Friday, April 17, 2009

Nothing in Common - So much in common

"We have so much in common", she gushes, raving on about the latest "new" man. "We have nothing in common anymore", he says, staring into his beer, forlorn as a wet dog on Sunday.

This "common" stuff - whatever it is, it seems to make or break relationships. Common bonds, points of joint identification, shared history - they all appear to be essential glue in first attracting and then cementing togetherness. We're all familiar with the marriages that breakup in mid-life, one partner having re-connected with an old high school or college sweetie. Certainly happened to me. Nineteen years and three children and he began questioning his mortality, his purpose in life. In perhaps the cruelest blow to me, my father died suddenly and the then husband said it was that sudden loss that sent him searching for meaning in life. He found it at a high school re-union. "She saved the corsage I gave her for the prom; she shares my history".

(Some time ago Connections For Women published an article by Old Flame expert Dr. Nancy Kalish)

There's nothing like wake up moments in life to get the old nostalgia and search for meaning emotions rolling. Kids leaving the nest, retirement, job loss, downsizing, move, illness, loss of a parent or child. These seminal milestones trigger a yearning to be connected, to share "remember when " moments. Most couples first meet through some form of shared history - cultural -location-experience. They form a family unit and build a new history where the 'we" figures largely. "We did this -remember when we...we like - we think- we do". And the stories get told over and over again, the history becomes enmeshed; it's the two of you as one entity - THE COUPLE.

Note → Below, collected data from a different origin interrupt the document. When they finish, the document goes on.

-- ==== Sys2Proof/Syntax.lean ====
section
/-! DEFINITION. The commands of the block: one constructor for each row of spec/opcode_table.json, in the table's order. The table gives no operand fields: the operands
are the model's (log 2), named for what they carry; `t` is the device time of the command in ns, `p` the program that makes a control-space write. -/

namespace Sys2Proof

open Machine

/-- The commands. -/
inductive Instr where
  | vinKeepaliveStart (t mv : Nat)
  | pwResetExit (t : Nat) (bootHold : Bool)
  | clkAoHandover (t clean : Nat)
  | aoFallback (t silentPeriods : Nat)
  | keepaliveStop (t mv : Nat)
  | wakeDecisionCold (t mv heldNs : Nat)
  | busSoftstart (t mv heldNs : Nat)
  | busRun (t busMv : Nat)
  | brownoutBus (t busMv ns : Nat)
  | vinLow (t mv ns : Nat)
  | vinHigh (t mv ns : Nat)
  | brownoutVin (t mv ns : Nat)
  | overvoltageVin (t mv ns : Nat)
  | poreset (t ns : Nat)
  | poresetRelease (t : Nat) (bootHold : Bool)
  | brownoutKeepalive (t railMv ns : Nat)
  | refclkLoss (t ns : Nat)
  | refclkLossReset (t : Nat)
  | targetPortsOnly (p : Prog) (t : Nat)
  | targetStandby (p : Prog) (t : Nat)
  | targetActive (p : Prog) (t : Nat)
  | refuserCheckEnd (t : Nat)
  | contextSwapOutEnd (t : Nat)
  | portsOnlyEntryEnd (t : Nat)
  | pdNoticeSend (t : Nat)
  | standbyCellDrop (t : Nat)
  | transmittersOff (t : Nat)
  | understorySelfRefresh (t : Nat)
  | domainsOff (t : Nat)
  | standbyEntryEnd (t : Nat)
  | wakeComparatorTrip (t comp level ticks : Nat)
  | wakeComparatorRearm (t comp level : Nat)
  | workAdmitWake (t : Nat)
  | activeEntryRetry (t : Nat)
  | cutWindowEnd (t avgW maxTemp die : Nat)
  | cutApply (t : Nat)
  | thermtrip (t die temp ns : Nat)
  | dieThermalEvent (t die temp : Nat)
  | cuClockGate (t cu idleCycles : Nat)
  | cuPowerGate (t cu idleUs : Nat)
  | copseClockGate (t copse idleCycles : Nat)
  | copsePowerGate (t copse idleUs : Nat)
  | unitWake (t : Nat) (unit : GatedUnit) (ns : Nat)
  | bootRomStart (t k : Nat)
  | lookoutImageStart (t k : Nat) (va vb : Verdict) (va1 vb1 : Verdict)
  | activeLookoutChoice (t : Nat)
  | bootApplyLookout (t : Nat)
  | dieImageConfirm (t die : Nat) (va vb : Verdict) (va1 vb1 : Verdict) (hashOk calOk : Bool)
  | dieCalibrationApply (t : Nat)
  | understoryChannelsTrained (t : Nat)
  | bootDone (t : Nat)
  | seedbankResync (t region src : Nat)
  | setA (p : Prog) (t dtype : Nat)
  | setB (p : Prog) (t dtype : Nat)
  | raiseSvn (p : Prog) (t dtype : Nat)
  | nvCommit (p : Prog) (t : Nat)
  | ucalCommit (p : Prog) (t : Nat)
  | nvCommitDone (t : Nat) (ucal : Bool)
  | seedbankWindowWrite (p : Prog) (t word : Nat) (value : Word)
  | slotCheck (t dtype slot : Nat) (v0 v1 : Verdict)
  | updateGo (p : Prog) (t k dtype index slot : Nat)
  | updateLoaded (t : Nat)
  | updateSwitched (t : Nat)
  | updateRevert (t : Nat)
  | handoverGo (p : Prog) (t k : Nat)
  | handoverDone (t : Nat)
  | heartbeatLoss (t lastBeat : Nat)
  | failoverResume (t : Nat)
  | failoverEvents (t : Nat)
  | failoverAnswers (t : Nat)
  | lookoutReloadDone (t k : Nat)
  | flitRx (t lp : Nat) (slots : List (BitVec 128)) (trailer : BitVec 128)
  | replayTimer (t lp : Nat)
  | replayLimit (t lp : Nat)
  | eqReq (t lane : Nat)
  | eqAck (t lane : Nat)
  | spareReq (t lane spare : Nat)
  | spareAck (t lane : Nat)
  | narrowReq (t lane : Nat)
  | narrowAck (t lane : Nat)
  | restoreReq (t lane : Nat)
  | restoreAck (t lane : Nat)
  | remoteFault (t lane : Nat)
  | params (t lp node mode : Nat) (enc : Bool) (credits : List Nat)
  | pdHold (t lp : Nat)
  | pdNotice (t lp : Nat)
  | keySwitch (t lp gen : Nat)
  | keySwitchAck (t lp gen : Nat)
  | spdm (t lp off total : Nat) (bytes : List Byte)
  | retrainReq (t lp : Nat)
  | trainingStart (t lp : Nat) (power : List Nat)
  | trainingStepFail (t lp : Nat)
  | trainingRetry (t lp : Nat)
  | trainingDone (t lp : Nat)
  | spdmSessionDone (t lp : Nat) (good : Bool) (root : Option (List Word))
  | spareTraining (t f n node : Nat) (good : Bool)
  | laneFailed (t lane : Nat) (los : Option Nat)
  | laneDegraded (t lane symbols : Nat)
  | spareSwapResume (t lp : Nat)
  | mismatchDown (t lane code : Nat)
  | laneRecal (p : Prog) (t f lane : Nat)
  | laneRecalDone (t lane : Nat) (good : Bool)
  | retrain (p : Prog) (t port : Nat)
  | portEnable (p : Prog) (t port : Nat)
  | keyLifeExpiry (t lp : Nat)
  | keyLifeWrite (p : Prog) (t port value : Nat)
  | load (t : Nat) (q : PortReq)
  | store (t : Nat) (q : PortReq) (line : Line)
  | narrowStore (t : Nat) (q : PortReq) (data : List (BitVec 128))
  | atomic (t : Nat) (q : PortReq) (aop word : Nat) (operand compare : BitVec 64)
  | blkRd (t : Nat) (q : PortReq) (len : Nat)
  | blkWr (t : Nat) (q : PortReq) (data : List (BitVec 128))
  | pageRd (t : Nat) (q : PortReq)
  | gather (t : Nat) (q : PortReq) (rowl count : Nat) (data : List (BitVec 128))
  | hint (t : Nat) (q : PortReq) (prio pages : Nat)
  | unitWr (t : Nat) (q : PortReq) (data : List (BitVec 128))
  | response (t lp clr tag status seg : Nat) (last : Bool) (data : List (BitVec 128))
  | txnTimeout (t id : Nat)
  | tagRelease (t lp tag : Nat)
  | homeHoldEnd (t id : Nat)
  | t1Admit (t id : Nat)
  | stagingFill (t lp clr tag status seg : Nat) (last : Bool) (data : List (BitVec 128))
  | unitAssemblySend (t clr node unit : Nat)
  | unitWrResponse (t lp clr tag status : Nat)
  | unitTimeout (t clr node unit : Nat)
  | t2BucketRefill (t : Nat)
  | subscribe (t : Nat) (q : PortReq)
  | unsubscribe (t : Nat) (q : PortReq)
  | inval (t : Nat) (q : PortReq) (count : Nat)
  | sequencerHold (t : Nat)
  | sequencerAdmit (t : Nat) (clr : Option Nat)
  | invAck (t lp clr tag : Nat)
  | invLimitExpiry (t id : Nat)
  | prepare (t : Nat) (q : PortReq)
  | prepareTimeout (t id : Nat)
  | publish (t : Nat) (q : PortReq)
  | publishForward (t id : Nat)
  | publishPoint (t : Nat)
  | openRegion (t : Nat) (q : PortReq)
  | closeRegion (t : Nat) (q : PortReq)
  | rdS (t : Nat) (q : PortReq)
  | rdM (t : Nat) (q : PortReq)
  | upg (t : Nat) (q : PortReq)
  | wb (t : Nat) (q : PortReq) (line : Line)
  | evict (t : Nat) (q : PortReq)
  | rspI (t lp clr tag : Nat)
  | rspS (t lp clr tag : Nat)
  | rspIData (t lp clr tag : Nat) (line : Line)
  | rspSData (t lp clr tag : Nat) (line : Line)
  | directoryWaitTimeout (t id : Nat)
  | snoopLimitExpiry (t : Nat)
  | domainReset (p : Prog) (t d : Nat)
  | domainResetPoison (t d : Nat)
  | domainResetDone (t d : Nat)
  | unpoison (p : Prog) (t d value : Nat)
  | cellAdmitRetry (t g c : Nat)
  | overflowRefill (t lp cls : Nat)
  | meshCellArrive (t g e : Nat)
  | releaseNotice (t sdie ddie c vc : Nat)
  | gapTimeout (t sdie ddie c vc : Nat)
  | skipNotice (t sdie ddie c vc : Nat)
  | meshHopReplay (t g e : Nat)
  | meshWireFail (t g e : Nat)
  | meshSpraySuspend (t g e : Nat)
  | meshSpareWireTrained (t g e : Nat)
  | meshHeldResend (t g e : Nat)
  | meshEdgeUp (t g e : Nat)
  | gapTimerResume (t g e : Nat)
  | egressSelect (t lp : Nat) (rd : CellRead)
  | trailCfgWrite (p : Prog) (t g c : Nat) (value : Word)
  | shaperRefill (t : Nat)
  | shaperWrite (p : Prog) (t lp k : Nat) (value : Word)
  | policerWrite (p : Prog) (t g c n : Nat) (value : Word)
  | gateEntryEnd (t lp : Nat)
  | gateCommit (p : Prog) (t lp : Nat)
  | gateSwitch (t lp : Nat)
  | gateCancel (p : Prog) (t lp : Nat)
  | meshWheelBoundary (t : Nat)
  | bayGrant (t copse cu : Nat)
  | sorterGrant (t copse : Nat)
  | expanderDecodeDone (t copse cu : Nat)
  | queuedDecodeStart (t copse cu : Nat)
  | amaxFree (p : Prog) (t g c k : Nat)
  | residFree (p : Prog) (t g c k : Nat)
  | nop (sr : StrandRef) (w : Word)
  | add (sr : StrandRef) (w : Word)
  | sub (sr : StrandRef) (w : Word)
  | mul (sr : StrandRef) (w : Word)
  | mulhu (sr : StrandRef) (w : Word)
  | and (sr : StrandRef) (w : Word)
  | or (sr : StrandRef) (w : Word)
  | xor (sr : StrandRef) (w : Word)
  | shl (sr : StrandRef) (w : Word)
  | shr (sr : StrandRef) (w : Word)
  | sar (sr : StrandRef) (w : Word)
  | mins (sr : StrandRef) (w : Word)
  | maxs (sr : StrandRef) (w : Word)
  | minu (sr : StrandRef) (w : Word)
  | maxu (sr : StrandRef) (w : Word)
  | addi (sr : StrandRef) (w : Word)
  | movz (sr : StrandRef) (w : Word)
  | movk (sr : StrandRef) (w : Word)
  | cmp (sr : StrandRef) (w : Word)
  | cmpi (sr : StrandRef) (w : Word)
  | plog (sr : StrandRef) (w : Word)
  | clz (sr : StrandRef) (w : Word)
  | popc (sr : StrandRef) (w : Word)
  | time (sr : StrandRef) (w : Word)
  | seta (sr : StrandRef) (w : Word)
  | br (sr : StrandRef) (w : Word)
  | brr (sr : StrandRef) (w : Word)
  | call (sr : StrandRef) (w : Word)
  | endStrand (sr : StrandRef) (w : Word)
  | bayacq (sr : StrandRef) (w : Word)
  | bayrel (sr : StrandRef) (w : Word)
  | setcvt (sr : StrandRef) (w : Word)
  | vadd (sr : StrandRef) (w : Word)
  | vsub (sr : StrandRef) (w : Word)
  | vmul (sr : StrandRef) (w : Word)
  | vfma (sr : StrandRef) (w : Word)
  | vmin (sr : StrandRef) (w : Word)
  | vmax (sr : StrandRef) (w : Word)
  | vabs (sr : StrandRef) (w : Word)
  | vcmp (sr : StrandRef) (w : Word)
  | vsel (sr : StrandRef) (w : Word)
  | vaddi (sr : StrandRef) (w : Word)
  | vsubi (sr : StrandRef) (w : Word)
  | vand (sr : StrandRef) (w : Word)
  | vor (sr : StrandRef) (w : Word)
  | vxor (sr : StrandRef) (w : Word)
  | vbcast (sr : StrandRef) (w : Word)
  | vext (sr : StrandRef) (w : Word)
  | vsum (sr : StrandRef) (w : Word)
  | cvtn (sr : StrandRef) (w : Word)
  | cvtw (sr : StrandRef) (w : Word)
  | cvta (sr : StrandRef) (w : Word)
  | aroll (sr : StrandRef) (w : Word)
  | sortbeg (sr : StrandRef) (w : Word)
  | sortput (sr : StrandRef) (w : Word)
  | sortend (sr : StrandRef) (w : Word)
  | sortget (sr : StrandRef) (w : Word)
  | sortrel (sr : StrandRef) (w : Word)
  | tmma (sr : StrandRef) (w : Word)
  | tzero (sr : StrandRef) (w : Word)
  | tmov (sr : StrandRef) (w : Word)
  | tmovv (sr : StrandRef) (w : Word)
  | xstart (sr : StrandRef) (w : Word)
  | xstat (sr : StrandRef) (w : Word)
  | xcancel (sr : StrandRef) (w : Word)
  | lds (sr : StrandRef) (w : Word)
  | sts (sr : StrandRef) (w : Word)
  | ldv (sr : StrandRef) (w : Word)
  | stv (sr : StrandRef) (w : Word)
  | ldt (sr : StrandRef) (w : Word)
  | stt (sr : StrandRef) (w : Word)
  | ldseg (sr : StrandRef) (w : Word)
  | stseg (sr : StrandRef) (w : Word)
  | ldacc (sr : StrandRef) (w : Word)
  | stacc (sr : StrandRef) (w : Word)
  | ldl (sr : StrandRef) (w : Word)
  | stl (sr : StrandRef) (w : Word)
  | pld (sr : StrandRef) (w : Word)
  | atom (sr : StrandRef) (w : Word)
  | brd (sr : StrandRef) (w : Word)
  | bwr (sr : StrandRef) (w : Word)
  | prd (sr : StrandRef) (w : Word)
  | gath (sr : StrandRef) (w : Word)
  | nxSub (sr : StrandRef) (w : Word)
  | nxUnsub (sr : StrandRef) (w : Word)
  | nxInval (sr : StrandRef) (w : Word)
  | prep (sr : StrandRef) (w : Word)
  | publ (sr : StrandRef) (w : Word)
  | nxOpen (sr : StrandRef) (w : Word)
  | nxClose (sr : StrandRef) (w : Word)
  | nxHint (sr : StrandRef) (w : Word)
  | radd (sr : StrandRef) (w : Word)
  | rstep (sr : StrandRef) (w : Word)
  | send (sr : StrandRef) (w : Word)
  | sendg (sr : StrandRef) (w : Word)
  | recv (sr : StrandRef) (w : Word)
  | fence (sr : StrandRef) (w : Word)
  | rel (sr : StrandRef) (w : Word)
  | acq (sr : StrandRef) (w : Word)
  | rela (sr : StrandRef) (w : Word)
  | acqa (sr : StrandRef) (w : Word)
  | bar (sr : StrandRef) (w : Word)
  | waitm (sr : StrandRef) (w : Word)
  | csrd (sr : StrandRef) (w : Word)
  | cswr (sr : StrandRef) (w : Word)
  | csmw (sr : StrandRef) (w : Word)
  | runLimit (t copse n : Nat)
  | residencyGuardExpiry (t copse n : Nat)
  | contextSaved (t copse : Nat)
  | contextRestored (t copse n : Nat)
  | completionRecord (t copse n : Nat)
  | contrib (t key : Nat)
  | segmentTimeout (t key : Nat)
  | arrive (t key : Nat)
  | barrierTimeout (t key : Nat)
  | bagReq (t key : Nat)
  | dispatch (t key : Nat)
  | batchSend (t key : Nat)
  | expertInDone (t key batch : Nat)
  | expertInRetry (t key batch : Nat)
  | expertOut (t key : Nat)
  | tokenTimeout (t key : Nat)
  | filterReq (t key : Nat)
  | filterTimeout (t key : Nat)
  | stop (t key : Nat)
  | statsWrite (t key : Nat)
  | scrubStart (t unit : Nat)
  | scrubWritebackDone (t unit : Nat)
  | scrubZeroDone (t unit : Nat)
  | scrubReadbackDone (t unit bad : Nat)
  | scrubRecordHeld (t unit : Nat)
  | scrubGo (p : Prog) (t unit : Nat)
  | packagePartSign (t : Nat)
  | signatureDone (t : Nat)
  | submit (t : Nat) (q : PortReq) (record : List Byte)
  | msg (t : Nat) (q : PortReq) (target mtag : Nat) (units : List (BitVec 128))
  | create (t : Nat) (q : PortReq) (req : Nat)
  | begin (t : Nat) (q : PortReq) (req dest : Nat)
  | accept (t : Nat) (q : PortReq) (req : Nat)
  | abort (t : Nat) (q : PortReq) (req : Nat)
  | delete (t : Nat) (q : PortReq) (req : Nat)
  | query (t : Nat) (q : PortReq) (req : Nat)
  | ledgerRevert (t clr req : Nat)
  | epochNote (t : Nat) (q : PortReq)
  | commitGo (p : Prog) (t : Nat)
  | commitChecked (t : Nat)
  | commitPosition (t : Nat)
  | commitHeld (t : Nat)
  | commitSwitch (t : Nat)
  | drainWindowEnd (t : Nat)
  | quiesceGo (p : Prog) (t : Nat)
  | quiesceDrained (t : Nat)
  | quiesceInstall (t : Nat)
  | quiesceResume (t : Nat)
  | spareTest (p : Prog) (t k sport pport role : Nat)
  | spareTestEnd (t k : Nat)
  | spareLoad (p : Prog) (t k : Nat)
  | spareLoaded (t k : Nat)
  | spareLoadStall (t k : Nat)
  | spareAdmit (p : Prog) (t k : Nat)
  | spareAdmission (t k : Nat)
  | patrolSlot (t die array inst word s1 s2 s3 : Nat)
  | scopeResetDone (t scope die inst : Nat)
  | writeRaw (p : Prog) (t die array inst word check : Nat) (data : List Word)
  | readRaw (p : Prog) (t die array inst word : Nat)
  | clear (p : Prog) (t die array inst word check : Nat) (data : List Word)
  | sourceEdge (t n : Nat) (level : Bool) (origin : Nat)
  | coalesceTimeout (t k n : Nat)
  | take (p : Prog) (t k u : Nat)
  | eoe (p : Prog) (t k u : Nat)
  | sourceUnmask (p : Prog) (t k n : Nat)
  | doorbell (p : Prog) (t k d : Nat)
  | mgmtFrame (t : Nat) (tagged guarded : Bool) (f : Frame)
  | hello (t : Nat) (d : Dgram)
  | finish (t : Nat) (d : Dgram)
  | finishTimeout (t sess : Nat)
  | ccpClose (t : Nat) (d : Dgram)
  | ack (t : Nat) (d : Dgram)
  | ackResend (t sess seq : Nat)
  | keepalive (t : Nat) (d : Dgram)
  | keepaliveSend (t sess : Nat)
  | sessionSilence (t sess : Nat)
  | program (t : Nat) (d : Dgram)
  | programFragTimeout (t slot : Nat)
  | programSigChecked (t slot : Nat) (sigOk : Bool)
  | completionSend (t slot : Nat)
  | completionHoldExpiry (t slot : Nat)
  | eventSend (t at_ source status clr cause addr count lost : Nat)
  | telemSub (t : Nat) (d : Dgram)
  | telemPeriod (t sess group : Nat) (sensors : List Nat)
  | evidenceReq (t : Nat) (d : Dgram)
  | recoveryImage (t k peer seq msgid frag nfrag : Nat) (body : List Byte) (v : Verdict)
  | sync (t : Nat) (offset : Int)
  | syncLoss (t : Nat)
  | ppsIn (t : Nat)
  | ppsOut (t : Nat)
  | install (p : Prog) (t : Nat)
  | portModeChange (t : Nat)
  | refclkReturn (t : Nat)
  | vinWindowReturn (t mv : Nat)
  | selfRefreshRateChange (t stack temp : Nat)
  | mgmtPortLinkUp (t : Nat)
  | meshEdgeSelect (t g e : Nat) (rd : CellRead)
  | pdQuery (t lp target : Nat)
  | pdAccept (t lp : Nat)
  | memberRetrainLimit (t lp : Nat)
  | initCopyDone (t copse n : Nat)
deriving DecidableEq, Repr

end Sys2Proof
end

It's trendy of late for couples to take separate vacations, guy time, gal time. Nothing wrong with that. I did it. The danger point through is when the alone time becomes more important than the shared time; when preferring to be apart takes over from wanting to be together; when you start to build new and separate histories with memories that are not shared.

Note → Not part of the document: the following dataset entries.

-- ==== Sys2Proof/Machine/Ops.lean ====
section
/-! DEFINITION. The named operations over the state: control words and their fields, time, outputs, event sources, and the full reset. -/

namespace Sys2Proof.Machine

/-- What a meaning answers. -/
abbrev Out := Host.Outcome State Fault Refusal

/-- Words of SB and LK that describe one package-wide state are mirrored (R569, R565), and so is the source configuration of EV (R534): the copy with instance 0 is kept. -/
def CW.home (w : CW) (ix : List Nat) : List Nat :=
  match w, ix with
  | .SB_IMG, _ :: r | .SB_NV, _ :: r | .SB_UCAL, _ :: r | .LK_BOOT, _ :: r | .LK_UPD, _ :: r | .LK_HANDOVER, _ :: r | .LK_NET_CFG, _ :: r
  | .LK_NET_ADDR, _ :: r | .LK_MKA_CFG, _ :: r | .LK_MKA_CAK, _ :: r | .LK_MKA_CKN, _ :: r | .LK_PTP_CFG, _ :: r | .LK_PTP_STATUS, _ :: r
  | .LK_MGT_STATUS, _ :: r | .LK_CCP_CNT, _ :: r | .EV_SRC_CFG, _ :: r => 0 :: r
  | _, _ => ix

def fitsDims : List (Nat × Nat) → List Nat → Bool
  | [], [] => true
  | (n, _) :: ds, i :: is => decide (i < n) && fitsDims ds is
  | _, _ => false

/-- Do the indices name a word? -/
def CW.inRange (w : CW) (ix : List Nat) : Bool := fitsDims w.place.dims ix && w.named ix

/-- A control-space word as it stands. A word whose index names nothing reads 0 (R562). -/
def State.word (s : State) (w : CW) (ix : List Nat) : Word :=
  if w.inRange ix then SMap.get (w.resetWord (w.home ix)) s.ctl (w.addr (w.home ix)) else 0

/-- Store a control-space word. -/
def State.setWord (s : State) (w : CW) (ix : List Nat) (v : Word) : State :=
  if w.inRange ix then { s with ctl := SMap.set (w.resetWord (w.home ix)) s.ctl (w.addr (w.home ix)) v } else s

/-- A field of a word. -/
def State.fget (s : State) (f : Fld) (ix : List Nat) : Nat := bitsOf (s.word f.w ix) f.hi f.lo

/-- Set a field of a word. -/
def State.fset (s : State) (f : Fld) (ix : List Nat) (v : Nat) : State := s.setWord f.w ix (setBits (s.word f.w ix) f.hi f.lo v)

/-- A telemetry total (R559): since the last full reset, 64 bits. -/
def State.addTotal (s : State) (k n : Nat) : State := { s with mgmt.totals := SMap.set 0 s.mgmt.totals k ((SMap.get 0 s.mgmt.totals k + n) % 2 ^ 64) }

/-- The number of the total that stands beside a counted field. -/
def totalKey (f : Fld) (ix : List Nat) : Nat := f.w.addr (f.w.home ix) * 64 + f.lo

/-- Totals that no field counts: kind k, instance i. -/
def ownTotal (k i : Nat) : Nat := 2 ^ 40 + 2 ^ 16 * k + i

/-- Add to a counter that saturates at all ones, and to its total. -/
def State.fadd (s : State) (f : Fld) (ix : List Nat) (n : Nat) : State :=
  (s.fset f ix (saturate (f.hi + 1 - f.lo) (s.fget f ix + n))).addTotal (totalKey f ix) n

/-- Add to a counter that wraps. -/
def State.fwrap (s : State) (f : Fld) (ix : List Nat) (n : Nat) : State := (s.fset f ix (s.fget f ix + n)).addTotal (totalKey f ix) n

def State.emit (s : State) (o : Output) : State := { s with out := o :: s.out }

/-- The completion of a control-space access. -/
def State.done (s : State) (st : Status) (v : Word := 0) : State := s.emit (.ctl st v)

/-- Draw the next free value's number: R0 of the free values, never read back (log 4). -/
def State.draw (s : State) : State := { s with draws := s.draws + 1 }

/-- CLK_AO ticks since the last full reset (R567), at the nominal rate of Table 01.9. -/
def aoTicksAt (start now : Nat) : Nat := (now - start) * 32768 / 1000000000

def State.aoTicks (s : State) : Nat := aoTicksAt s.pw.aoStart s.now

/-- The rate of a slew in parts per million, at most 100 (R543): the spec names no other bound. -/
def slewPart (d : Nat) : Nat := d * (Config.slewRate % 101) / 1000000

/-- Package time over d ns: it runs, slews toward the time of PTP, and steps at a multiple of 1,000 ns (R541, R543). -/
def runPackage (d : Nat) (s : State) : State :=
  if s.mgmt.slew = 0 ∧ s.mgmt.stepOwed = 0 then { s with pkg := (s.pkg + d) % 2 ^ 64 }
  else
    let most : Int := slewPart d
    let by_ : Int := max (-most) (min most s.mgmt.slew)
    let p : Int := s.pkg + d + by_
    let steps := p / 1000 ≠ s.pkg / 1000
    let p := if steps then p + s.mgmt.stepOwed else p
    { s with pkg := (p % (2 ^ 64 : Int)).toNat, mgmt.slew := s.mgmt.slew - by_, mgmt.stepOwed := if steps then 0 else s.mgmt.stepOwed }

/-- The machine at a later time: device time, package time (R541) and CUT_TICKS (R77) advance; a time not later changes nothing. -/
def State.upTo (s : State) (t : Nat) : State :=
  let d := t - s.now
  let k := aoTicksAt s.pw.aoStart (s.now + d) - s.aoTicks
  let s1 := if s.fget PW_THERM.CUT [] = 0 then s else s.fwrap PW_THERM.CUT_TICKS [] k
  if s.pkgRuns then runPackage d { s1 with now := s.now + d } else { s1 with now := s.now + d }

/-- The package state (Table 01.10). -/
def State.current (s : State) : Nat := s.fget PW_STATE.CURRENT []

/-- The active Lookout. -/
def State.activeLookout (s : State) : Nat := s.fget LK_BOOT.ACTIVE [0]

/-! Event sources (R526-R530). -/

def evKey (k n : Nat) : Nat := 2048 * k + n

def State.evAux (s : State) (k n : Nat) : EvAux := SMap.get .reset s.ecc.aux (evKey k n)

def State.setEvAux (s : State) (k n : Nat) (a : EvAux) : State := { s with ecc.aux := SMap.set .reset s.ecc.aux (evKey k n) a }

/-- COUNT of a source, 0 acting as 1. -/
def State.evCount (s : State) (n : Nat) : Nat := max 1 (s.fget EV_SRC_CFG.COUNT [0, n])

/-- One detected edge of a source at controller k (R528, R529). -/
def countEdge (k n : Nat) (s : State) : State :=
  let a := s.evAux k n
  let acc := saturate 8 (s.fget EV_SRC_STATE.ACC [k, n] + 1)
  let s := (s.fwrap EV_SRC_STATE.EDGES [k, n] 1).fset EV_SRC_STATE.ACC [k, n] acc
  let s := s.setEvAux k n { a with first := some (a.first.getD s.now), origin := (a.origin + 1) % 256 }
  if s.evCount n ≤ acc then s.fset EV_SRC_STATE.PENDING [k, n] 1 else s

/-- The input of a source takes a level at controller k: edges count by SENSE, a level source is PENDING while its input is active (R527, R529). -/
def sampleSource (k n : Nat) (level : Bool) (s : State) : State :=
  let was := s.fget EV_SRC_STATE.RAW [k, n] == 1
  let s1 := s.fset EV_SRC_STATE.RAW [k, n] (boolNat level)
  match s.fget EV_SRC_CFG.SENSE [0, n] with
  | 0 => s1.fset EV_SRC_STATE.PENDING [k, n] (boolNat level)
  | 1 => s1.fset EV_SRC_STATE.PENDING [k, n] (boolNat (!level))
  | 2 => if level && !was then countEdge k n s1 else s1
  | 3 => if !level && was then countEdge k n s1 else s1
  | 4 => if level != was then countEdge k n s1 else s1
  | _ => s1

/-- The input of a source at both controllers. -/
def setSource (n : Nat) (level : Bool) (s : State) : State := sampleSource 1 n level (sampleSource 0 n level s)

/-- A pulse of a source: one rising edge. -/
def pulse (n : Nat) (s : State) : State := setSource n false (setSource n true s)

/-! The full reset. -/

/-- What survives a full reset: the supplies and pins, the cause latch (R37), the Seedbank stores and directory with the retirement map (R516), and what has left the block. Everything else takes its
reset value (R33); the retention memory is discarded (R86) and no stack is retained (R58). The PW block is in reset until PW_RESET_EXIT or PORESET_RELEASE. -/
def fullReset (cause : Nat) (s : State) : State :=
  { State.reset with
    pending := s.pending, now := s.now, draws := s.draws, out := s.out,
    pw := { PowerSt.reset with
      keepalive := s.pw.keepalive, keepStart := s.pw.keepStart, pwOut := false, aoStart := s.now, aoXtal := s.pw.aoXtal, aoFellBack := s.pw.aoFellBack,
      causeLatch := cause, poresetLow := s.pw.poresetLow, thermtripLow := s.pw.thermtripLow, vinLow := s.pw.vinLow, vinHigh := s.pw.vinHigh,
      wakeLevel := s.pw.wakeLevel, comparators := [] },
    boot := { BootSt.reset with
      seed0 := s.boot.seed0, seed1 := s.boot.seed1, seedDown := s.boot.seedDown, unsync := s.boot.unsync, slotActive := s.boot.slotActive,
      minSvn := s.boot.minSvn, nvActive := s.boot.nvActive, nvSeq := s.boot.nvSeq, ucalActive := s.boot.ucalActive, ucalSeq := s.boot.ucalSeq, sealed := s.boot.sealed, evLog := s.boot.evLog }
    ecc := { EccSt.reset with retired := s.ecc.retired } }

/-- An answer that is always a next state. -/
def ok (s : State) : Out := .next s

/-- A command whose condition does not hold has no effect (log 5). -/
def whenever (c : Bool) (s : State) (s' : State) : Out := .next (if c then s' else s)

end Sys2Proof.Machine
end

In the search for a new love , a new 'we' - both the men and women I talk to speak and write of wanting to find points of shared history on which to hang this new relationship. They see a new love having better chance of survival and maturing to full bloom if there are already common bonds. They look for a shared cultural past, a common language in which to tell and build upon their story. These bonds are simple elements in life. In my search, bonds that have opened conversations have been a shared catholic upbringing; world travel; a similar "remember when moment" at some cataclysmic moment in history (one man and I discovered we were in the same crowd when the Berlin Wall came down) . Little hooks on which to drape memories and build from there.

A comment posted under my posting Retired Spouse Syndrome" moved me to tears this morning. Pam wrote "I still love him very much but would rather be alone.". What loneliness in that phrase and I wonder what has caused the shared history of 37 years together to be something she wants to walk away from.